Destiny Is Real

When you look back five years and think of how you arrived to your present condition, you probably nod with understanding as you recall the work, effort, and bit of luck that brought you here. The road to now may even have some logic to it. But if you asked yourself five years ago to predict this moment, or a man from a time machine gave you a vision of how you would be in five years, you’d be shocked, disappointed, or frightened. You wouldn’t have been able to imagine moving from point A to point B, though once you’ve made it to point B, it becomes rather sensible how that journey took place.

Within your genetics, influences, character, and temperament, there is only a small list of outcomes that are possible for you. There may be fits and starts to get to that outcome but the destiny will eventually be realized, sort of like how a toddler falling down while learning to walk doesn’t create doubt in anyone that it will one day be a great walker. This outcome can only be altered by your influences, which you are exposed to by chance. Each influence you stumble across tweaks your destiny.

Early in youth you are like a boat in the ocean, whose movement is easily affected by the wind and wake. As your influences gain in focus and consistency and your character becomes more stable, you become like a car, far more stable than the boat. You have great variability on which lane to pick and what position to take within that lane, but you’re still sensitive to weather and other drivers on the road.

Once you believe you’ve found truth or wisdom or happiness, and are sure of your path, you become like a train. Your destiny is now ordained, and you will only be affected by the greatest of calamities such as a hurricane or earthquake. Your speed can vary but it alters the arrival of your destination by only a few minutes.

The only degree of free will that you have is the influences you select—the friend you spend time with, the book you read, and the movie you watch. These help determine the mode of your transport and its direction and speed. Most humans fail to graduate from steering a boat, remaining a slave to the environment, whipped around in all manner of storms. But the train is not so easily affected. The heaviest of storms can impede its progress but to a small degree. Its tracks guarantee it will arrive to the destination.

I just stated that you have free will in choosing your influences, but do you really? How did you choose the last book you read? You had many choices, I’m sure, but it’s the previous books you read and whether you enjoyed them or not, whether their message agreed with your nature or not, that ended up determining the next book you picked. Therefore you did not have complete free will. In fact, I believe you have no free will at all in picking your influences. They were randomly thrust upon you at the right time at a crucial point in your development as a human being. Show me the last ten books you read and a selection of ones you are thinking of buying now, and I will guess with significant accuracy which one you read next. It would be obvious to me, just like how the route from point A to point B is obvious when you look back from point B.

You are a vessel, a bridge to the accomplishment or execution of something, whether it’s performing labor, disseminating a message, or transmitting ideas. You had no choice in this matter. Reading this article right now was not an exercise in free will. You have been influenced throughout your life to be primed to read it at this point in time when your mind would put up zero resistance to its reading. You may not agree with its contents, but the choice to read it was not yours. It was a long journey that was shaped by the chance of your influences against your genetics, character, and temperament.

When I decided to visit Ukraine, it was because a germ that started from my birth was at a certain bloom and decided that Ukraine would best serve its interests. When I study Polish, it’s because the season has changed and the climate has now become suited for a task which my mind believes is more important. When I decide to write a book, that decision was influenced by everything that has happened to me in my 33 years of life. It is actually impossible for me not to write the book when the idea pops into my mind. I am but a vessel to this task.

We have complete control over our day-to-day activities. Tomorrow you have a choice in how to fill your day, as you can decide on a whim to call in sick or skip class, but a day is but a drop in a man’s life. The driver inside you does not care for a day because it operates in years. It is steering you. The influences that you have picked in the past, or rather the influences that found you at the right time in your development, determine your future.

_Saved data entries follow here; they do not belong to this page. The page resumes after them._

theorem execWideLoRead_fr (addr size : Nat) (s : State) : FrameOf 18890775 s (execWideLoRead addr size s) := by
  unfold execWideLoRead
  with_reducible repeat' first
    | apply next_fr | exact Frame.refl _ | decide | apply iteo_fr | apply ite_fr | apply State.readPcie_fr

theorem execPcieUnsupportedRequest_fr (s : State) : FrameOf 16 s (execPcieUnsupportedRequest s) := by
  unfold execPcieUnsupportedRequest
  with_reducible repeat' first
    | apply next_fr | exact Frame.refl _ | decide | apply iteo_fr | apply ite_fr | apply State.emit_fr

theorem execPcieReadAbort_fr (addr size : Nat) (contiguous : Bool) (s : State) : FrameOf 18890775 s (execPcieReadAbort
    addr size contiguous s) := by
  unfold execPcieReadAbort
  with_reducible repeat' first
    | apply next_fr | exact Frame.refl _ | decide | apply iteo_fr | apply ite_fr | apply State.readPcie_fr

theorem execRegisterWrite_fr (addr size : Nat) (contiguous : Bool) (v : BitVec 64) (s : State) : FrameOf 1073344511 s
    (execRegisterWrite addr size contiguous v s) := by
  unfold execRegisterWrite
  with_reducible repeat' first
    | apply next_fr | exact Frame.refl _ | decide | apply iteo_fr | apply ite_fr | apply State.emit_fr
    | apply State.logAcc_fr | apply State.writePcie_fr

/-! ### Objects.lean -/

theorem execHkmResultRead_fr (by_ : Source) (x : Fin 2) (s : State) : FrameOf 18890783 s (execHkmResultRead by_ x s)
    := by
  have hF : 18890783 &&& 18890783 = 18890783 := by decide
  unfold execHkmResultRead
  with_reducible repeat' first
    | assumption | intro _ | exact Frame.refl _ | subst x
    | (extract_lets +onlyGivenNames x; first | (have hx : Frame 18890783 s x := ?_; clear_value x) | (have hx : Frame 18890783 s x.1 := ?_; clear_value x) | (have hf := fun a => x a; clear hf) | (have hf : CiphState := x; clear hf) | (have hf : SecState := x; clear hf) | (have hf : LevelSeq := x; clear hf) | (have hf : CstState := x; clear hf) | clear_value x)
    | apply next_fr | apply iteo_fr | apply ite_fr | apply itep_fr | apply State.emit_fr | apply State.readPcie_fr
    | apply State.readObj_fr | dsimp only | (apply fst_fr; assumption) | split | decide

/-! ### Cop.lean -/

theorem execCopRead_fr (m : CopRx) (full : Bool) (s : State) : FrameOf 354437277 s (execCopRead m full s) := by
  unfold execCopRead
  with_reducible repeat' first
    | assumption | apply next_fr | exact Frame.refl _ | decide | assumption | apply iteo_fr | apply ite_fr
    | apply itep_fr | apply State.copServe_fr | apply State.opRead_fr | apply foldl_fr | intro _
    | (extract_lets +onlyGivenNames x; first | (have hx : Frame 354437277 s x := ?_; clear_value x) | (have hx : Frame 354437277 s x.1 := ?_; clear_value x) | (have hf := fun a => x a; clear hf) | (have hf : CiphState := x; clear hf) | (have hf : SecState := x; clear hf) | clear_value x)
    | split

theorem execCopWrite_fr (m : CopRx) (full : Bool) (s : State) : FrameOf 1073344511 s (execCopWrite m full s) := by
  unfold execCopWrite
  with_reducible repeat' first
    | assumption | apply next_fr | exact Frame.refl _ | decide | assumption | apply iteo_fr | apply ite_fr
    | apply itep_fr | apply State.copServe_fr | apply State.opWrite_fr | apply foldl_fr | intro _
    | (extract_lets +onlyGivenNames x; first | (have hx : Frame 1073344511 s x := ?_; clear_value x) | (have hx : Frame 1073344511 s x.1 := ?_; clear_value x) | (have hf := fun a => x a; clear hf) | (have hf : CiphState := x; clear hf) | (have hf : SecState := x; clear hf) | clear_value x)
    | split

theorem execCopLevelRead_fr (m : CopRx) (full : Bool) (s : State) : FrameOf 354437277 s (execCopLevelRead m full s) := by
  unfold execCopLevelRead
  with_reducible repeat' first
    | assumption | apply next_fr | exact Frame.refl _ | decide | assumption | apply iteo_fr | apply ite_fr
    | apply itep_fr | apply State.copServe_fr | apply State.opLevelRead_fr | apply foldl_fr | intro _
    | (extract_lets +onlyGivenNames x; first | (have hx : Frame 354437277 s x := ?_; clear_value x) | (have hx : Frame 354437277 s x.1 := ?_; clear_value x) | (have hf := fun a => x a; clear hf) | (have hf : CiphState := x; clear hf) | (have hf : SecState := x; clear hf) | clear_value x)
    | split

theorem execCopBlockRead_fr (m : CopRx) (full : Bool) (s : State) : FrameOf 354437277 s (execCopBlockRead m full s) := by
  unfold execCopBlockRead
  with_reducible repeat' first
    | assumption | apply next_fr | exact Frame.refl _ | decide | assumption | apply iteo_fr | apply ite_fr
    | apply itep_fr | apply State.copServe_fr | apply State.opBlockRead_fr | apply foldl_fr | intro _
    | (extract_lets +onlyGivenNames x; first | (have hx : Frame 354437277 s x := ?_; clear_value x) | (have hx : Frame 354437277 s x.1 := ?_; clear_value x) | (have hf := fun a => x a; clear hf) | (have hf : CiphState := x; clear hf) | (have hf : SecState := x; clear hf) | clear_value x)
    | split

theorem execCopBlockWrite_fr (m : CopRx) (full : Bool) (s : State) : FrameOf 1073344511 s (execCopBlockWrite m full s) := by
  unfold execCopBlockWrite
  with_reducible repeat' first
    | assumption | apply next_fr | exact Frame.refl _ | decide | assumption | apply iteo_fr | apply ite_fr
    | apply itep_fr | apply State.copServe_fr | apply State.opBlockWrite_fr | apply foldl_fr | intro _
    | (extract_lets +onlyGivenNames x; first | (have hx : Frame 1073344511 s x := ?_; clear_value x) | (have hx : Frame 1073344511 s x.1 := ?_; clear_value x) | (have hf := fun a => x a; clear hf) | (have hf : CiphState := x; clear hf) | (have hf : SecState := x; clear hf) | clear_value x)
    | split

theorem execBlockExpire_fr (k : Nat) (s : State) : FrameOf 276824068 s (execBlockExpire k s) := by
  unfold execBlockExpire
  with_reducible repeat' first
    | apply next_fr | exact Frame.refl _ | decide | apply iteo_fr | apply ite_fr | apply State.setBlock_fr
    | apply State.waitClk_fr | split

theorem execCopOpInvalid_fr (m : CopRx) (full : Bool) (s : State) : FrameOf 335562905 s (execCopOpInvalid m full s) := by
  unfold execCopOpInvalid
  with_reducible repeat' first
    | assumption | apply next_fr | exact Frame.refl _ | decide | assumption | apply iteo_fr | apply ite_fr
    | apply itep_fr | apply State.copServe_fr | apply foldl_fr | intro _
    | (extract_lets +onlyGivenNames x; first | (have hx : Frame 335562905 s x := ?_; clear_value x) | (have hx : Frame 335562905 s x.1 := ?_; clear_value x) | (have hf := fun a => x a; clear hf) | (have hf : CiphState := x; clear hf) | (have hf : SecState := x; clear hf) | clear_value x)
    | split

theorem execSessionOpen_fr (m : CopRx) (full : Bool) (s : State) : FrameOf 335562905 s (execSessionOpen m full s) := by
  have hF : 335562905 &&& 335562905 = 335562905 := by decide
  unfold execSessionOpen
  split
  · exact next_fr (ite_fr _ _ _ (State.copDiscard_fr _ (State.copCount_fr _ _ (Frame.refl s))) (Frame.refl s))
  · refine iteo_fr _ (Frame.refl s) ?_
    extract_lets s1 key tell rn id x s2 src s3
    have h1 : Frame 335562905 s s1 := State.copCount_fr _ _ (Frame.refl s)
    refine iteo_fr _ (next_fr (State.copDiscard_fr _ h1)) ?_
    have hs : ∀ t st b, Frame 335562905 s t → Frame 335562905 s (tell t st b) := fun t st b h =>
      State.copOut_fr _ _ _ _ _ (ite_fr _ _ _ (State.bumpObj_fr _ _ _ _ _ h) h)
    have h2 : Frame 335562905 s s2 := State.takeFree_fr h1
    have h3 : Frame 335562905 s s3 := by
      unfold s3 src
      clear_value s2 x
      exact Frame.raw h2
    clear_value tell s3
    refine iteo_fr _ (hs _ _ _ (State.bumpObj_fr _ _ _ _ _ h1)) (iteo_fr _ (hs _ _ _ h1) (iteo_fr _ (hs _ _ _ h1) ?_))
    exact hs _ _ _ h3

theorem execSessionClose_fr (m : CopRx) (full : Bool) (s : State) : FrameOf 503376025 s (execSessionClose m full s) := by
  unfold execSessionClose
  with_reducible repeat' first
    | assumption | apply next_fr | exact Frame.refl _ | decide | assumption | apply iteo_fr | apply ite_fr
    | apply itep_fr | apply State.copServe_fr | apply State.sessionEnd_fr | apply foldl_fr | intro _
    | (extract_lets +onlyGivenNames x; first | (have hx : Frame 503376025 s x := ?_; clear_value x) | (have hx : Frame 503376025 s x.1 := ?_; clear_value x) | (have hf := fun a => x a; clear hf) | (have hf : CiphState := x; clear hf) | (have hf : SecState := x; clear hf) | clear_value x)
    | split

theorem execSessionTimeout_fr (k : Nat) (s : State) : FrameOf 444637188 s (execSessionTimeout k s) := by
  unfold execSessionTimeout
  with_reducible repeat' first
    | apply next_fr | exact Frame.refl _ | decide | apply iteo_fr | apply ite_fr | apply State.sessionEnd_fr
    | apply State.waitClk_fr | split

/-! ### Domain.lean -/

theorem execCopRelay_fr (m : CopRx) (s : State) : FrameOf 335562905 s (execCopRelay m s) := by
  unfold execCopRelay
  with_reducible repeat' first
    | assumption | apply next_fr | exact Frame.refl _ | decide | apply iteo_fr | apply ite_fr
    | apply State.copDiscard_fr | apply State.copCount_fr | apply State.copOut_fr | apply State.relayUnreachable_fr
    | apply State.modCop_fr | (extract_lets +onlyGivenNames x; have hx : Frame 335562905 s x := ?_; clear_value x)
    | split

Point B is unknown, as even the most intelligent man cannot predict what lies ahead, but when you get there it will be so obvious and fitting that you may even trick yourself into thinking that you actually predicted it—no, that you consciously controlled it every step of the way! But you have no control. The randomness of being influenced, which would closely resemble to what scientists call nurture, may trick you into thinking you had some choice along the way.

Sometimes I open a book that I think will be important, and a thought enters my head. That thought goes something like this: “This book is going to take me down a path which I know not the end, but which the end is written, and at that end I may remember this book and how it opened my eyes to a new idea that was very agreeable to me, or a new behavior which I was eager to try, and it will put me one step closer to an end that is a total mystery.” And I nod my head and start reading, understanding the power of influence and how it shapes my destiny.